Er lief rot an, als ob es ihm extrem peinlich wäre, dein Eindruck vermittelt zu haben, er wäre ein perverser Spanner. Aber das war mir egal, ich lief in wenigen großen Schritten in seine Richtung und er flüchtete sich auf den Flur, bevor ich die Tür hinter ihm zuschlug.

„Ich warte hier...wir müssen...ähm...noch einiges besprechen", drang es gedämpft durch die geschlossene Tür.

Ich verdrehte die Augen und nahm mir vor, extra lange zu brauchen. Wenn er weiterhin in dieser Stimmung war, hatte ich keine besondere Lust, mehr Zeit mit ihm zu verbringen. Er hatte wirklich unglaubliche Stimmungschwankungen. Gerade, wenn man daran dachte, dass er gerade mal eine halbe Stunde zuvor über den Skyway gehüpft ist und uns freudig erklärt hat, dass Ausdauerläufe vollkommen überbewertet wurden.

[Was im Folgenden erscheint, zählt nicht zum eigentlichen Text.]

/-! ### setVsw -/

@[simp] theorem Dev.setVsw_mer (f : Vsw → Vsw) : (d.setVsw f).mer = d.mer := rfl
@[simp] theorem Dev.setVsw_log (f : Vsw → Vsw) : (d.setVsw f).log = d.log := rfl
@[simp] theorem Dev.setVsw_pca (f : Vsw → Vsw) : (d.setVsw f).pca = d.pca := rfl
@[simp] theorem Dev.setVsw_cls (f : Vsw → Vsw) : (d.setVsw f).cls = d.cls := rfl
@[simp] theorem Dev.setVsw_tbl (f : Vsw → Vsw) : (d.setVsw f).tbl = d.tbl := rfl
@[simp] theorem Dev.setVsw_vsw (f : Vsw → Vsw) : (d.setVsw f).vsw = f d.vsw := rfl
@[simp] theorem Dev.setVsw_cip (f : Vsw → Vsw) : (d.setVsw f).cip = d.cip := rfl
@[simp] theorem Dev.setVsw_tm (f : Vsw → Vsw) : (d.setVsw f).tm = d.tm := rfl
@[simp] theorem Dev.setVsw_bpm (f : Vsw → Vsw) : (d.setVsw f).bpm = d.bpm := rfl
@[simp] theorem Dev.setVsw_dma (f : Vsw → Vsw) : (d.setVsw f).dma = d.dma := rfl
@[simp] theorem Dev.setVsw_sto (f : Vsw → Vsw) : (d.setVsw f).sto = d.sto := rfl
@[simp] theorem Dev.setVsw_hif (f : Vsw → Vsw) : (d.setVsw f).hif = d.hif := rfl
@[simp] theorem Dev.setVsw_fnc (f : Vsw → Vsw) : (d.setVsw f).fnc = d.fnc := rfl
@[simp] theorem Dev.setVsw_mbx (f : Vsw → Vsw) : (d.setVsw f).mbx = d.mbx := rfl
@[simp] theorem Dev.setVsw_vcl (f : Vsw → Vsw) : (d.setVsw f).vcl = d.vcl := rfl
@[simp] theorem Dev.setVsw_prt (f : Vsw → Vsw) : (d.setVsw f).prt = d.prt := rfl
@[simp] theorem Dev.setVsw_pwr (f : Vsw → Vsw) : (d.setVsw f).pwr = d.pwr := rfl
@[simp] theorem Dev.setVsw_sec (f : Vsw → Vsw) : (d.setVsw f).sec = d.sec := rfl
@[simp] theorem Dev.setVsw_dbg (f : Vsw → Vsw) : (d.setVsw f).dbg = d.dbg := rfl
@[simp] theorem Dev.setVsw_ecc (f : Vsw → Vsw) : (d.setVsw f).ecc = d.ecc := rfl
@[simp] theorem Dev.setVsw_regs (f : Vsw → Vsw) : (d.setVsw f).regs = d.regs := rfl
@[simp] theorem Dev.setVsw_latch (f : Vsw → Vsw) : (d.setVsw f).latch = d.latch := rfl
@[simp] theorem Dev.setVsw_frames (f : Vsw → Vsw) : (d.setVsw f).frames = d.frames := rfl
@[simp] theorem Dev.setVsw_copies (f : Vsw → Vsw) : (d.setVsw f).copies = d.copies := rfl
@[simp] theorem Dev.setVsw_nextFrame (f : Vsw → Vsw) : (d.setVsw f).nextFrame = d.nextFrame := rfl
@[simp] theorem Dev.setVsw_nextCopy (f : Vsw → Vsw) : (d.setVsw f).nextCopy = d.nextCopy := rfl
@[simp] theorem Dev.setVsw_fresh (f : Vsw → Vsw) : (d.setVsw f).fresh = d.fresh := rfl
@[simp] theorem Dev.setVsw_out (f : Vsw → Vsw) : (d.setVsw f).out = d.out := rfl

Ich schnappte mir meinen Rucksack und leerte den Inhalt auf der weißen Bettdecke aus. Wenige lang- und kurzärmlige Shirts, einen Pulli und eine Hose. Einen Schlafanzug, Zahnbürste und Zahnpasta. Ein Notizbuch und einen Stift. Das war zusammen mit ein paar harten Kaubonbons das einzige, was darin enthalten war. Ich dachte an die großen Koffer und Reisetaschen der anderen und seufzte. Aber ich hatte hiermit so viel mehr bekommen, wie ich vorher hatte. So viel mehr, wie ich wahrscheinlich verdient hatte.

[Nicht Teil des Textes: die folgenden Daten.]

-- ==== Sys2Proof/Tests/Slice0.lean ====
section
/-!
SUPPORT. Tests: an ill-formed term for each check of WellFormed, a few single steps, and for every statement that has
hypotheses a state and operands that meet them together (one `witness_` theorem a statement, a conjunct a clause). Clauses
whose hypotheses ask what an open value of Config is (a signature that verifies, a library entry's cost) have no such witness.
-/
namespace Sys2Proof.Tests
open Sys2Proof Sys2Proof.Machine Sys2Proof.Safety
set_option Elab.async false

/-! ## What the checks of WellFormed refuse -/

/-- A command for the first checks of commands: well formed but for what a test puts into it. -/
def plain (issuer : Nat) (packet : Bytes) (entry : Bytes := []) : Cmd :=
  { via := .admin, issuer := issuer, packet := packet, entry := entry }

theorem smoke_port : Instr.wf (.linkDown 18) = false := by decide +kernel
theorem smoke_frame : Instr.wf (.frameReceive 0 [] true) = false := by decide +kernel
theorem smoke_priority : Instr.wf (.fcRefresh 0 8) = false := by decide +kernel
theorem smoke_region : Instr.wf (.dispatch 4) = false := by decide +kernel
theorem smoke_thread : Instr.wf (.threadTimerExpiry 512) = false := by decide +kernel
theorem smoke_core : Instr.wf (.closedWaitDetect 128) = false := by decide +kernel
theorem smoke_cipher_core : Instr.wf (.cipherAdmit 12) = false := by decide +kernel
theorem smoke_channel : Instr.wf (.channelDisable .core 128 0) = false := by decide +kernel
theorem smoke_general_register : Instr.wf (.dbgThreadGregWrite .core 32 0) = false := by decide +kernel
theorem smoke_table : Instr.wf (.tableClearDone 64) = false := by decide +kernel
theorem smoke_key_slot : Instr.wf (.keyEraseDone 16384) = false := by decide +kernel
theorem smoke_stream : Instr.wf (.cbResetTimeout 4096) = false := by decide +kernel
theorem smoke_shaper : Instr.wf (.shaperEnable .core 8192 0) = false := by decide +kernel
theorem smoke_party : Instr.wf (.bufferFree 128 0) = false := by decide +kernel
theorem smoke_pool : Instr.wf (.bufferStampDecide 4) = false := by decide +kernel
theorem smoke_queue_pair : Instr.wf (.irqHoldoffEnd 16384 true) = false := by decide +kernel
theorem smoke_local_queue_pair : Instr.wf (.txDoorbell .core 0 64 0) = false := by decide +kernel
theorem smoke_connection : Instr.wf (.stoAckTimer 16384) = false := by decide +kernel
theorem smoke_context : Instr.wf (.lgReadTime 1024) = false := by decide +kernel
theorem smoke_vector : Instr.wf (.msixVectorUnmask 0 2048 0) = false := by decide +kernel
theorem smoke_function : Instr.wf (.flr 1024) = false := by decide +kernel
theorem smoke_physical_function : Instr.wf (.vfEnableSet 4) = false := by decide +kernel
theorem smoke_num_vfs : Instr.wf (.numvfsWrite 0 65536) = false := by decide +kernel
theorem smoke_failed_read : Instr.wf (.hostReadError (.admin 4)) = false := by decide +kernel
theorem smoke_link : Instr.wf (.pcieLinkDown 2) = false := by decide +kernel
theorem smoke_rate : Instr.wf (.pcieLinkUp 0 6 16) = false := by decide +kernel
theorem smoke_width : Instr.wf (.pcieLinkUp 0 5 0) = false := by decide +kernel
theorem smoke_tag : Instr.wf (.atsInvalComplete 0 32) = false := by decide +kernel
theorem smoke_page : Instr.wf (.atsInvalidation 0 0 (2 ^ 52)) = false := by decide +kernel
theorem smoke_pin : Instr.wf (.timeIoEdge 4 true) = false := by decide +kernel
theorem smoke_stamp_word : Instr.wf (.merLoadWrite .core 3 0) = false := by decide +kernel
theorem smoke_block : Instr.wf (.blockResetEnd 25) = false := by decide +kernel
theorem smoke_island : Instr.wf (.loadDemandUp 24 50) = false := by decide +kernel
theorem smoke_percentage : Instr.wf (.loadDemandDown 0 101) = false := by decide +kernel
theorem smoke_pace : Instr.wf (.paceLow 0 65536) = false := by decide +kernel
theorem smoke_rail : Instr.wf (.railWarn 7 900) = false := by decide +kernel
theorem smoke_millivolts : Instr.wf (.railReset 0 65536) = false := by decide +kernel
theorem smoke_die : Instr.wf (.dieHot 4 0) = false := by decide +kernel
theorem smoke_temperature : Instr.wf (.thermalTrip 0 (-32769)) = false := by decide +kernel
theorem smoke_injector : Instr.wf (.reorderTimeout false true 18) = false := by decide +kernel
theorem smoke_requester : Instr.wf (.merNowRead (.host 1024)) = false := by decide +kernel
theorem smoke_location : Instr.wf (.registerRead .core (.page 0 0x10000) 4) = false := by decide +kernel
theorem smoke_size : Instr.wf (.registerRead .core (.dev 0) 2) = false := by decide +kernel
theorem smoke_value : Instr.wf (.registerWrite .core (.dev 0) 4 (2 ^ 32)) = false := by decide +kernel
theorem smoke_error_place : Instr.wf (.eccUncorrectable (.engine 25)) = false := by decide +kernel
theorem smoke_corrected_error : Instr.wf (.eccUncorrectable (.corrected 4)) = false := by decide +kernel
theorem smoke_smbus : Instr.wf (.smbBlockWrite (List.replicate 256 0) true) = false := by decide +kernel
theorem smoke_ring_entry : Instr.wf (.descriptorFetch 0 true (some [0]) none) = false := by decide +kernel
theorem smoke_descriptor : Instr.wf (.descriptorFetch 0 true none (some [0])) = false := by decide +kernel
theorem smoke_bucket : Instr.wf (.tokenRefill (some 1024)) = false := by decide +kernel
theorem smoke_issuer : Instr.wf (.nop (plain 1024 [])) = false := by decide +kernel
theorem smoke_entry : Instr.wf (.nop (plain 0 [] (List.replicate 33 0))) = false := by decide +kernel
theorem smoke_packet : Instr.wf (.nop (plain 0 (List.replicate 65568 0))) = false := by decide +kernel

/-! ## What a witness is -/

/-- A command of `issuer` for function `fn` with parameter words `ps`, its header laid out as R330 has it. -/
def cmd (op fn : Nat) (ps : List Word) (issuer : Nat := fn) : Cmd :=
  { via := .admin, issuer := issuer,
    packet := wordBytes ([toWord (op * 2 ^ 16), 0, toWord (fn * 2 ^ 22 + 4 * ps.length), 0, 0, 0, 0, 0] ++ ps),
    entry := bytesLE 8 0 ++ bytesLE 4 (32 + 4 * ps.length) ++ List.replicate 20 0 }

/-- A device with firmware running and one command, number 0, that waits in its turn. -/
def waits (d : Dev) (c : Cmd) (committed : Bool := false) : Dev :=
  { d with vcl := { d.vcl with up := true, cmds := ⟨[(0, { cmd := c, opcode := c.opcode, fn := c.fn, issuerGen := d.gen c.issuer, fnGen := d.gen c.fn,
                                                           stamp := 0, ring := 0, mgmt := none, started := false, committed := committed })]⟩ } }

/-- What a command that waits is taken as. -/
def took (d : Dev) (op : Nat) (c : Cmd) : Option (Nat × Accepted × Bytes × Dev) :=
  if d.inReset || d.pwrState == 3 || c.opcode != op || !(d.accepts c || (d.runs && d.waitsTurn c)) || (d.reachCmd c).1 != .ready then none
  else
    match d.accept c with
    | none => none
    | some (n, a, d1) =>
      let e := d1.updCmd n fun x => { x with started := true }
      match e.vclCheck c with
      | .error _ => none
      | .ok p => if d1.hasTurn n a && !e.on? Fld.SEC_STAT_RECOVERY then some (n, a, p, e) else none

theorem took_taken {d e : Dev} {op n : Nat} {c : Cmd} {a : Accepted} {p : Bytes} (h : took d op c = some (n, a, p, e)) :
    Taken d op c n a p e := by
  unfold took at h
  split at h
  · cases h
  · rename_i h0
    simp only [Bool.or_eq_true, beq_iff_eq, bne_iff_ne, ne_eq, Bool.not_eq_true', not_or, Bool.not_eq_true, Decidable.not_not, Bool.not_eq_false] at h0
    split at h
    · cases h
    · rename_i n1 a1 d1 h1
      simp only at h
      split at h
      · cases h
      · rename_i p1 h2
        split at h
        · rename_i h3
          simp only [Option.some.injEq, Prod.mk.injEq] at h
          obtain ⟨rfl, rfl, rfl, rfl⟩ := h
          simp only [Bool.and_eq_true, Bool.not_eq_true'] at h3
          exact ⟨h0.1.1.1.1, h0.1.1.1.2, h0.1.1.2, by simpa using h0.1.2, h0.2, ⟨d1, h1, h3.1, rfl⟩, h2, fun hr => by rw [h3.2] at hr; cases hr⟩
        · cases h

/-- Some state takes a command of this opcode, and its record, parameters and device meet `H`. -/
def HasTaken (op : Nat) (H : Nat → Accepted → Bytes → Dev → Prop) : Prop :=
  ∃ (s : State) (c : Cmd) (n : Nat) (a : Accepted) (p : Bytes) (e : Dev), Taken s.toDev op c n a p e ∧ H n a p e

theorem takes {op : Nat} {H : Nat → Accepted → Bytes → Dev → Prop} [∀ n a p e, Decidable (H n a p e)] (d : Dev) (c : Cmd)
    (h : ((took d op c).map fun x => decide (H x.1 x.2.1 x.2.2.1 x.2.2.2)) = some true) : HasTaken op H := by
  cases ht : took d op c with
  | none => rw [ht] at h; cases h
  | some x =>
    obtain ⟨n, a, p, e⟩ := x
    rw [ht] at h
    exact ⟨{ toDev := d }, c, n, a, p, e, took_taken ht, by simpa using h⟩

/-- What `Issues` asks of a thread in vendor mode, whatever word it issues. -/
def vendorIssues (d : Dev) (t : Nat) : Bool :=
  !d.inReset && decide (t < 512) && d.available (regionOf t) && d.threadState t == 2 && d.mayIssue t &&
    ((d.thread t).frame.bind d.frame?).any (fun f => !d.staleFrame f) && !(d.thread t).insetMode &&
    decide ((d.thread t).budget < (d.thread t).limit)

theorem vendorIssues_issues {d : Dev} {t : Nat} (h : vendorIssues d t = true) (w : Word) : Issues d t w := by
  simp only [vendorIssues, Bool.and_eq_true, Bool.not_eq_true', decide_eq_true_eq, beq_iff_eq, Option.any_eq_true] at h
  obtain ⟨⟨⟨⟨⟨⟨⟨h1, h2⟩, h3⟩, h4⟩, hc⟩, ⟨f, h5, h6⟩⟩, h7⟩, h8⟩ := h
  exact ⟨h1, h2, h3, h4, hc, ⟨f, h5, h6⟩, fun h => (Bool.false_ne_true (h7.symm.trans h)).elim, h8⟩

/-- What `Issues` asks of a thread that issues the word `w`, in either mode. -/
def canIssue (d : Dev) (t : Nat) (w : Word) : Bool :=
  let x := d.thread t
  !d.inReset && decide (t < 512) && d.available (regionOf t) && d.threadState t == 2 && d.mayIssue t &&
    (x.frame.bind d.frame?).any (fun f => !d.staleFrame f) && decide (x.budget < x.limit) &&
    (!x.insetMode || (decide (d.insetBase t x ≤ x.pc) && ((d.insetOf x).bind fun i => i.text[x.pc - d.insetBase t x]?) == some w && insetLegal w))

theorem canIssue_issues {d : Dev} {t : Nat} {w : Word} (h : canIssue d t w = true) : Issues d t w := by
  simp only [canIssue, Bool.and_eq_true, Bool.or_eq_true, Bool.not_eq_true', decide_eq_true_eq, beq_iff_eq, Option.any_eq_true] at h
  obtain ⟨⟨⟨⟨⟨⟨⟨h1, h2⟩, h3⟩, h4⟩, hc⟩, ⟨f, h5, h6⟩⟩, h8⟩, h7⟩ := h
  refine ⟨h1, h2, h3, h4, hc, ⟨f, h5, h6⟩, fun hm => ?_, h8⟩
  rcases h7 with h7 | h7
  · rw [h7] at hm; cases hm
  · exact ⟨h7.1.1, h7.1.2, h7.2⟩

/-- Some thread issues the word `w`, and with the device and the thread as the instruction finds them it meets `H`. -/
def HasIssued (w : Word) (H : Nat → Thread → Dev → Prop) : Prop :=
  ∃ (s : State) (t : Nat), Issues s.toDev t w ∧ H t (issued s.toDev t) (s.toDev.issueTo t)

theorem issues {w : Word} {H : Nat → Thread → Dev → Prop} [∀ t x e, Decidable (H t x e)] (d : Dev) (t : Nat)
    (h : (canIssue d t w && decide (H t (issued d t) (d.issueTo t))) = true) : HasIssued w H := by
  simp only [Bool.and_eq_true, decide_eq_true_eq] at h
  exact ⟨{ toDev := d }, t, canIssue_issues h.1, h.2⟩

Also nahm ich die Jeans und ein Shirt und verschwand damit ins Badezimmer. Glücklicherweise hingen Handtücher an einem Haken neben der Dusche und bald darauf steckte ich wieder in trockenen Klamotten. Trotzdem ließ ich mir Zeit, begutachtete mich im Spiegel über dem Waschbecken und rubbelte meine Haare, die sich mittlerweile in einen ausgewachsenen Bob verwandelt haben, ein wenig trockener. Dann öffnete ich die Tür in mein Zimmer wieder, ließ mich in den Sessel fallen und schloss die Augen. Ich merkte tatsächlich erst jetzt, wie fertig ich war

Er Tag war so lang gewesen, voller so vieler Eindrücke, dass ich die Hälfte noch nicht einmal richtig realisiert habe. Ich hatte so wenig Zeit gehabt, alles zu verarbeiten, damit klar zu kommen, dass sich mein Leben innerhalb von gerade mal 24 Stunden schlagartig verändert hat. Es war alles so überwältigend. Es war wie im Märchen. Ich hatte keinerlei Zukunft gehabt, war schlecht in der Schule gewesen und von meinem Leben im Heim wollte ich gar nicht erst anfangen. Und auf einmal habe ich diese riesengroße Chance bekommen. Die Chance, neu anzufangen. Die Chance auf ein neues Leben, vielleicht sogar darauf, eine richtige Freundschaft zu schließen und nicht ständig so abweisend zu sein, wie ich es mein ganzes Leben lang gewesen bin. Aber es fiel mir nicht leicht, diese Angewohnheit abzulegen, besonders, als ein lautes Klopfen mich aus meinen Gedanken riss.